If you're not reading it, you oughta be. SARX, Huw Raphael's decidedly divine blog, is updated frequently and thoughtfully. Here's the beginning of another considered post:
"CHICKEN HILL is a Co-operative Housing Project being built here in Asheville. It was good to find such a project being built inside the city limits, as well as "inside the city": anyone familiar with Asheville Geography will understand that East of the French Broad River and West of Town Mountain is more "in the city" than Oteen or Biltmore or even West Asheville. Our "down town" is all on the side and top of a bluff overlooking the river. Anything off that bluff may well be in town, but it's not really "inside" - especially for pedestrians.
Anyway, so there is Chicken Hill - a Mill Town. Here's a page on the history of the community. Mill Towns are common in the South: a Mill would buy up surrounding land and build small houses. These houses would be sold to the workers, including the management and sometimes the owners - the mortgage payments coming out of their pay. A company store would be set up, and land donated for churches. A community would be built out of shared land, time and work."
Go read the rest.
11 comments:
Thanks for the link... *Affordable* Community housing - and more importantly the people that would be living is such - is an important issue for me
But, eeek. I wish you'd picked something more, um... coherent :-)

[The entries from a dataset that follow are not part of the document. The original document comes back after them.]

-- ==== Sys2Proof/WellFormed.lean ====
section
/-! DEFINITION. Which field values make a word an instruction (R53 and the encoding tables of the entries). -/

namespace Sys2Proof

/-! ## Checks shared by the lane words -/

/-- The types that name a register pair (R46). -/
def isPair (ty : BitVec 5) : Bool := ty == 0x02 || ty == 0x03 || ty == 0x09 || ty == 0x13

def evenReg (n : BitVec 8) : Bool := n.toNat % 2 == 0

/-- A pair-typed field must name an even register (R45). -/
def pairOk (f : LaneF) (n : BitVec 8) : Bool := !isPair f.ty || evenReg n

/-- g = 0 with gn = 1 is not an instruction (R47). -/
def guardOk (f : LaneF) : Bool := !(f.g == 0 && f.gn == 1)

/-- An instruction marked S takes la = 0 (R43). -/
def shortOk (f : LaneF) : Bool := f.la == 0 && guardOk f

/-- A mask field uses its low four bits (R45). -/
def maskField (n : BitVec 8) : Bool := n.toNat < 16

/-- A return register s56 to s63 (R82). -/
def retField (n : BitVec 8) : Bool := 0x38 ≤ n.toNat && n.toNat ≤ 0x3F

/-- Operand B, a register or a0 to a7 (R43). -/
def regB (f : LaneF) : Bool := if f.ab == 1 then f.vb.toNat < 8 else pairOk f f.vb

/-- Operand B of a two-source instruction: a literal in slot C replaces it (R48). -/
def srcB (f : LaneF) : Bool :=
  if f.lc == 1 then f.vb == 0 && f.ab == 0 && !isPair f.ty else regB f && f.c == 0

/-- Operands B and C of a three-source instruction: a literal replaces C (R48). -/
def srcBC (f : LaneF) : Bool :=
  regB f && (if f.lc == 1 then !isPair f.ty else f.aux == 0 && pairOk f f.vc)

def noB (f : LaneF) : Bool := f.vb == 0 && f.ab == 0
def noC (f : LaneF) : Bool := f.c == 0 && f.lc == 0

/-- ctl[15:13] is a rounding mode and every other bit of ctl is zero (R44). -/
def roundOnly (f : LaneF) : Bool := f.ctlN 0 13 == 0 && f.ctlN 13 3 ≤ 4

/-- The sets I, I32, IW, FW, FT of R46. -/
def tyI (ty : BitVec 5) : Bool := ty.toNat ≤ 7
def tyI32 (ty : BitVec 5) : Bool := ty.toNat ≤ 1
def tyIW (ty : BitVec 5) : Bool := ty.toNat ≤ 3
def tyFW (ty : BitVec 5) : Bool := 0x08 ≤ ty.toNat && ty.toNat ≤ 0x0B
def tyFT (ty : BitVec 5) : Bool := ty == 0x08 || ty == 0x0A
def tyFD (ty : BitVec 5) : Bool := ty == 0x08 || ty == 0x09 || ty == 0x0A

/-- A scope code of R42 that is not reserved. -/
def scopeOk (n : Nat) : Bool := n ≤ 5

/-! ## Integer, mask and cross-lane words (R83 to R96) -/

def wfIntSat (f : LaneF) : Bool :=
  shortOk f && tyI f.ty && pairOk f f.vd && pairOk f f.va && srcB f && f.ctlN 1 15 == 0
def wfInt (f : LaneF) : Bool :=
  shortOk f && tyI f.ty && pairOk f f.vd && pairOk f f.va && srcB f && f.ctl == 0
def wfMad (f : LaneF) : Bool :=
  shortOk f && tyI f.ty && pairOk f f.vd && pairOk f f.va && srcBC f && f.ctl == 0
def wfAbs (f : LaneF) : Bool :=
  shortOk f && tyI f.ty && pairOk f f.vd && pairOk f f.va && noB f && noC f && f.ctlN 1 15 == 0
def wfCnt (f : LaneF) : Bool :=
  shortOk f && tyI f.ty && pairOk f f.vd && pairOk f f.va && noB f && noC f && f.ctl == 0
def wfBits (f : LaneF) : Bool := shortOk f && f.ty == 0x14 && srcB f && f.ctl == 0
def wfBfx (f : LaneF) : Bool := shortOk f && tyI32 f.ty && srcBC f && f.ctl == 0
def wfBfi (f : LaneF) : Bool := shortOk f && f.ty == 0x14 && srcBC f && f.ctl == 0
def wfSel (f : LaneF) : Bool := shortOk f && f.ty == 0x14 && srcB f && f.ctlN 4 12 == 0
def wfMov (f : LaneF) : Bool :=
  shortOk f && f.ty == 0x14 && noB f && f.ctl == 0 && (if f.lc == 1 then f.va == 0 else f.c == 0)
def wfWid (f : LaneF) : Bool :=
  shortOk f && f.ty == 0 && f.lc == 1 && noB f && f.va == 0 && f.ctl == 0 &&
    f.c.toNat % 8 ≤ 5 && f.c.toNat % 256 / 8 == 0 && f.c.toNat / 512 == 0
def wfCmp (f : LaneF) : Bool :=
  shortOk f && tyI f.ty && maskField f.vd && pairOk f f.va && srcB f &&
    f.ctlN 0 3 ≤ 5 && f.ctlN 3 13 == 0
def wfMlog (f : LaneF) : Bool :=
  shortOk f && f.ty == 0 && maskField f.vd && maskField f.va && maskField f.vb && f.ab == 0 && noC f &&
    f.ctlN 4 12 == 0
def wfMcnt (f : LaneF) : Bool :=
  shortOk f && f.ty == 0 && retField f.vd && maskField f.va && noB f && noC f && f.ctl == 0
def wfVbr (f : LaneF) : Bool :=
  shortOk f && f.ty == 0 && f.vd == 0 && maskField f.va && noB f && f.lc == 0 && f.vc == 0 &&
    f.ctlN 13 3 == 0
def wfLend (f : LaneF) : Bool :=
  f.la == 0 && f.g == 0 && f.gn == 0 && f.ty == 0 && f.vd == 0 && f.va == 0 && noB f && noC f && f.ctl == 0
def wfShuf (f : LaneF) : Bool := guardOk f && f.ty == 0x14 && srcB f && f.ctlN 2 14 == 0
def wfBcast (f : LaneF) : Bool := shortOk f && f.ty == 0x14 && srcB f && f.ctl == 0
def wfRdl (f : LaneF) : Bool := shortOk f && f.ty == 0x14 && retField f.vd && srcB f && f.ctl == 0
def wfVote (f : LaneF) : Bool :=
  shortOk f && f.ty == 0 && retField f.vd && maskField f.va && noB f && noC f &&
    f.ctlN 0 2 ≤ 2 && f.ctlN 2 14 == 0
/-- VSCAN and VREDX (R96). `excl` is the greatest value bit [35] may take. -/
def wfScan (excl : Nat) (f : LaneF) : Bool :=
  guardOk f && (tyIW f.ty || f.ty == 0x08 || f.ty == 0x09) && pairOk f f.vd && pairOk f f.va && noB f && noC f &&
    f.ctlN 4 9 == 0 && f.ctlN 3 1 ≤ excl && f.ctlN 0 3 ≤ (if tyIW f.ty then 5 else 2) &&
    (if tyIW f.ty || f.ctlN 0 3 != 0 then f.ctlN 13 3 == 0 else f.ctlN 13 3 ≤ 4)
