/-- A mirror warp as its leader sees it (R37, R341, R342): for each stream, the number of values pushed and the energy
units charged by each instruction the leader has issued and the mirror has not, oldest first; the effect held at the
comparator: that of path 0 or 1, of the scalar stream (2), or a fault to be delivered (3), and whether it has passed; the
value queue, oldest entry first; and since when each stream of the mirror has been ready (R36). -/
structure Mirror where
  lagS : List (Nat × Nat)
  lagL : List (Nat × Nat)
  held : Option Nat
  passed : Bool
  queue : List ValueEntry
  readyS : Option Nat
  readyL : Option Nat
  owed : Nat
  deriving DecidableEq, Repr, Inhabited

/-- A warp (R29, R198). `issuedS` and `issuedL` count the instructions that its streams have issued (R37); `savedLive` is
the live mask of the record that its absent registers are fetched from, `missed` those that an instruction has named (R201); `link` is s62 as it was before a CALL whose target
has not been fetched yet (R54, R57), `kvDone` the slot of a KROT, KREQ or KSUM that waits for a busy block and how many blocks it
has done (R253), `startL` the lane instructions issued before the running lane block (R191), `loopWord` the word of the MLOOP whose card is saved with the warp (R189). -/
structure Warp where
  launch : Nat
  block : Nat
  widx : Nat
  slot : Nat
  s : Sparse 64
  v : Sparse 32
  m : Sparse 32
  absent : List Nat
  missed : List Nat
  saveArea : W64
  savedLive : Nat
  pc : W64
  lastPc : W64
  wait : ScalarWait
  savedWait : ScalarWait
  woken : Bool
  path0 : Path
  path1 : Path
  lastPath : Nat
  stack : List StackEntry
  queue : List LaneBlock
  running : Option LaneBlock
  fpflags : W64
  fptraps : W64
  dflags : W64
  dtraps : W64
  rep : Report
  handler : Bool
  pend : Option Pending
  sstep : Bool
  freeze : Bool
  held : List (Nat × Nat)
  mirror : Option Mirror
  readyS : Option Nat
  readyL : Option Nat
  urgentS : Bool
  urgentL : Bool
  stopped : Bool
  issuedS : Nat
  issuedL : Nat
  link : Option W64
  kvDone : Option (Nat × Nat)
  startL : Nat
  loopWord : W32
  deriving DecidableEq, Repr, Inhabited

/-! ## Blocks -/

/-- A region descriptor (R148): mode 0 UNMAPPED, 1 PLAIN, 2 CACHE, 3 WINDOW. -/
structure Region where
  base : Nat
  len : Nat
  mode : Nat
  line : Nat
  ways : Nat
  gbase : W64
  deriving DecidableEq, Repr, Inhabited

/-- The state of a CACHE slot or a WINDOW line (R149). -/
structure LineState where
  valid : Bool
  dirty : Bool
  tag : W64
  deriving DecidableEq, Repr, Inhabited

/-- A copy channel (R206): its state and head; the next field of the last card entered (R216); a read of the next card that
has left the device, or waits for a page; and whether a COPY of h = 0 has come since that read was sent. -/
structure Chan where
  walking : Bool
  head : W64
  io : Option IoWait
  park : Option Park
  lastNext : W64
  again : Bool
  deriving DecidableEq, Repr, Inhabited

/-- An arrival at a barrier episode (R182): block within gang, warp index, and whether by BARE. -/
structure Arrival where
  gblock : Nat
  widx : Nat
  bare : Bool
  deriving DecidableEq, Repr, Inhabited

/-- A pending continuation (R180). `ready` marks one whose object has completed. -/
structure Cont where
  args : List W64
  label : W64
  object : Nat
  widx : Nat
  ready : Bool
  deriving DecidableEq, Repr, Inhabited

/-- A resident block (R25). `index` is its logical index, `gblock` its number within its gang; `unsavable` marks one whose
save area has failed its checks (R195), `damaged` lists the 32-byte units of its scratchpad that hold an uncorrectable
error (R143). -/
structure Block where
  launch : Nat
  index : W64
  gblock : Nat
  gang : W64
  lcore : Nat
  pcore : Nat
  scratch : Memory
  regions : KMap Region
  lines : KMap LineState
  chans : KMap Chan
  armed : List Nat
  episode : List Arrival
  abandoned : Bool
  completed : Bool
  conts : List Cont
  exited : List Nat
  killed : List (Nat × Nat × W64)
  digest : Sparse 64
  terms : Sparse 64
  redrawn : Bool
  unsavable : Bool
  damaged : List Nat
  deriving DecidableEq, Repr, Inhabited

/-! ## Launches -/

/-- A launch record (R323), its counts decoded from the last identifier. -/
structure LaunchRec where
  entry : W64
  sbase : W64
  lbase : W64
  sbytes : Nat
  lbytes : Nat
  counts : List Nat
  widths : List Nat
  vregs : Nat
  cls : Nat
  priv : Bool
  graph : Bool
  digc : Bool
  scratch : Nat
  mode : W32
  seed : W64
  refDigest : W64
  args : W64
  pennants : W64
  regions : W64
  timetable : W64
  entries : Nat
  fptraps : Nat
  dtraps : Nat
  handler : Nat
  save : W64
  completion : W64
  deriving DecidableEq, Repr, Inhabited

/-- The state of a timetable entry as the tier engine keeps it (R282, R283): its bytes as read when it started, its die,
the pages done, and how it is to end while its status page is not resident. -/
structure EntryState where
  started : Bool
  bytes : List Byte
  die : Nat
  page : Nat
  skipped : Nat
  retries : Nat
  poisoned : Bool
  closing : Option (Nat × Nat)
  ended : Bool
  missed : Bool
  deriving DecidableEq, Repr, Inhabited

/-- An order gate slot (R350 to R353). `wid`, `run` are the open chunk of a recording or the head chunk of a replay. -/
structure Gate where
  line : W64
  desc : W64
  log : W64
  cap : Nat
  used : Nat
  interval : Nat
  chunks : Nat
  hash : W64
  wid : Nat
  run : Nat
  open_ : Bool
  live : Bool
  deriving DecidableEq, Repr, Inhabited

/-- A saved block of a pre-empted launch (R197, R200): where its record stands, the block and its warps as they were, from
which resumption takes what the record has no field for (log 17), and the warps killed since (R359). -/
structure Saved where
  key : Nat
  addr : W64
  len : Nat
  block : Block
  warps : List (Nat × Warp)
  kills : List Nat
  deriving DecidableEq, Repr, Inhabited

/-- The counters and first-event fields of a completion record (R330). -/
structure Tally where
  killedCode : Nat
  killedWid : W64
  killedPc : W64
  copyCard : Option W64
  copyCode : Nat
  copyCause : Nat
  copyMore : Nat
  unplanned : Nat
  misses : Nat
  retries : Nat
  poisoned : Nat
  erroring : Nat
  untagged : Nat
  killedWarps : Nat
  preempts : Nat
  nondet : Bool
  diverged : Bool
  forced : Bool
  digest : W64
  deriving DecidableEq, Repr, Inhabited

/-- Who sent a launch: a host queue, or LAUNCH. -/
inductive Source where
  | host (q : Nat)
  | device
  | node (graph node : Nat)
  deriving DecidableEq, Repr, Inhabited

/-- An accepted launch (R323 to R338). `placed` counts the tasks already placed, `done` the tasks completed. `written` is 0, or 1
while the completion record is under way to another device, or 2 once that device has acknowledged it (R327). -/
structure Launch where
  record : LaunchRec
  ctx : Nat
  source : Source
  cls : Nat
  effective : Nat
  waits : List (W64 × W64 × Bool)
  raises : List (W64 × Bool × W64)
  regions : List Region
  admissibleAt : Option Nat
  movedAt : Nat
  order : Nat
  admitted : Nat
  placed : Nat
  done : Nat
  marker : Nat
  entries : KMap EntryState
  home : Option Nat
  gates : KMap Gate
  gangs : KMap (List Arrival)
  saved : List Saved
  saveNext : Nat
  map : List Nat
  tally : Tally
  digests : List (Nat × W64)
  refused : Option Nat
  capW : Nat
  ilim : Nat
  d1 : Nat
  d2 : Nat
  preCls : Nat
  ages : List Nat
  minWidth : Nat
  complete : Bool
  written : Nat
  deriving DecidableEq, Repr, Inhabited

/-- A record in the device launch queue, with what was read with it (R73, R324, R329). -/
structure QueuedRec where
  taken : Taken
  num : Nat
  ctx : Nat
  priv : Bool
  deriving DecidableEq, Repr, Inhabited

/-- The state of a graph node (R334): 0 waiting, 1 accepted, 2 completed, 3 cancelled. -/
structure GNode where
  state : Nat
  launch : Nat
  status : Nat
  code : Nat
  deriving DecidableEq, Repr, Inhabited

/-- A graph in an instance slot, or waiting for one (R333, R334); `image` is its table, header and nodes, as acceptance read it
(R324). -/
structure Graph where
  launch : Nat
  table : W64
  image : List Byte
  area : W64
  nodes : Nat
  slots : Nat
  slot : Option Nat
  states : KMap GNode
  priv : Bool
  deriving DecidableEq, Repr, Inhabited

/-- A safe point: its stream, its offset from the code base, its live-register mask (R193, R381). -/
structure SafePoint where
  lane : Bool
  pc : Nat
  live : Nat
  deriving DecidableEq, Repr, Inhabited

/-- A pre-emption of one launch on one core for another launch: its rung, the count of the core's die when the rung began,
and from rung 2 on the victim's safe points (R195, R338, R382). -/
structure Preempt where
  victim : Nat
  core : Nat
  rung : Nat
  since : Nat
  by_ : Nat
  safe : List SafePoint
  deriving DecidableEq, Repr, Inhabited

/-- A completion record waiting for its slot of the completion ring (R330), and the raises that follow it (R327): address,
whether it adds, value; `written` as in its launch. -/
structure RingRec where
  ctx : Nat
  bytes : List Byte
  raises : List (W64 × Bool × W64)
  written : Nat
  deriving DecidableEq, Repr, Inhabited

/-- A host queue control block (R328). -/
structure HostQueue where
  base : W64
  size : Nat
  cls : Nat
  priv : Bool
  enable : Bool
  ctx : Nat
  producer : W32
  consumer : W32
  ring : W64
  completed : Nat
  pending : List RingRec
  deriving DecidableEq, Repr, Inhabited

/-! ## Jobs of the copy and matrix engines -/

/-- An identity of a link as advance flits carry it (R312): device, I/O die, link number. -/
structure LinkId where
  device : Nat
  io : Nat
  link : Nat
  deriving DecidableEq, Repr, Inhabited

/-- A page's translation that a chunk pins (R217): the page, where it stands, and its entry. -/
structure Pin where
  va : W64
  base : Nat
  pte : W64
  deriving DecidableEq, Repr, Inhabited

Your perspective combines conservative political values with compassionate spiritual values. I am almost always impressed with the consistent way you approach social problems.
We disagree on many of the political points, but we normally find a moral agreement on the underlying needs. Thanks for blogging up a storm.
Since we're in the midst of the politically correct season, the Chicken Hill neighborhood, which city leaders a few years ago deemed deragatory slang for the former working-class mill town, is now more offficially known as the "West End-Clingman" neighborhood. Or so the wooden sign on Clingman states.
heheheheheheeheh. Ash - Rich People get a better name, too, huh?
Screwy: thanks. After 40+ years of working on it, I hope I've managed to present something consistent :-) I also hope I've got a few curve balls left!
PS: Screwy - I read your words to mean we agree on the what, just not the how. That is the beginning of any good community consensus, I think.
I think the developer is doing a good job of it. They seem to have put some thought into it, and as a tradesman they're doing some good work over there.
Its gotta be better than some cookie cutter ugly looking places I guess.....
Waz - the issue ain't that they are doing a bad job: in fact, it was their reputation that caused me to "tune in". But parties who can afford houses that start at $225K don't need housing communities... and it seems ironic that they are building it on the ruins of one of the most active "lower/middle income communities" Asheville had.
A second irony is that they are replacing the real community that was there, created by shared work, common history and community worship, with a hot tub. And they're using this as a marketing ploy.
Huw - the same thing is going on in South Asheville. People who have lived in my 'hood for years are moving to Arden or elsewhere because someone had the idea of developing a condo community. The condos start in the $150s. That's almost double the price of most property on/around Shiloh.
Now the new city council desires to extend transit service to Black Mountain. Thanks! Why not just give me a voucher to relocate to Black Mountain so I can work in Asheville? Has Asheville annexed Black Mountain yet? How does this logically make sense for Asheville?
The new city coucil wants to take $100K and spend it on walk ways when they should put it into paying bus drivers a decent wage and then extend the bus service hours to accommodate those Asheville workers who need to work later than 6/7PM.
Note: rant brought to you by a Dem. living a Bellamy country.
(damn, I really need to switch to decaf)
Huw - I say high density is good. I would rather see four places crammed in there with families than one ugly McMansion. I agree with you guys, it sucks watching unlikely places getting gobbled up by big bucks.
I was humored by the developer using the sell - beautiful view of future park. Maybe they should include beautiful view of future highway widening project.
Too right, waz.
The I-26 connector will means years of construction leading up to living aside a busy freeway.
Totally off topic, but have they picked a route for I26 yet? Last I heard was a proposed bridge in the north part of town, slicing across, into and through west Asheville.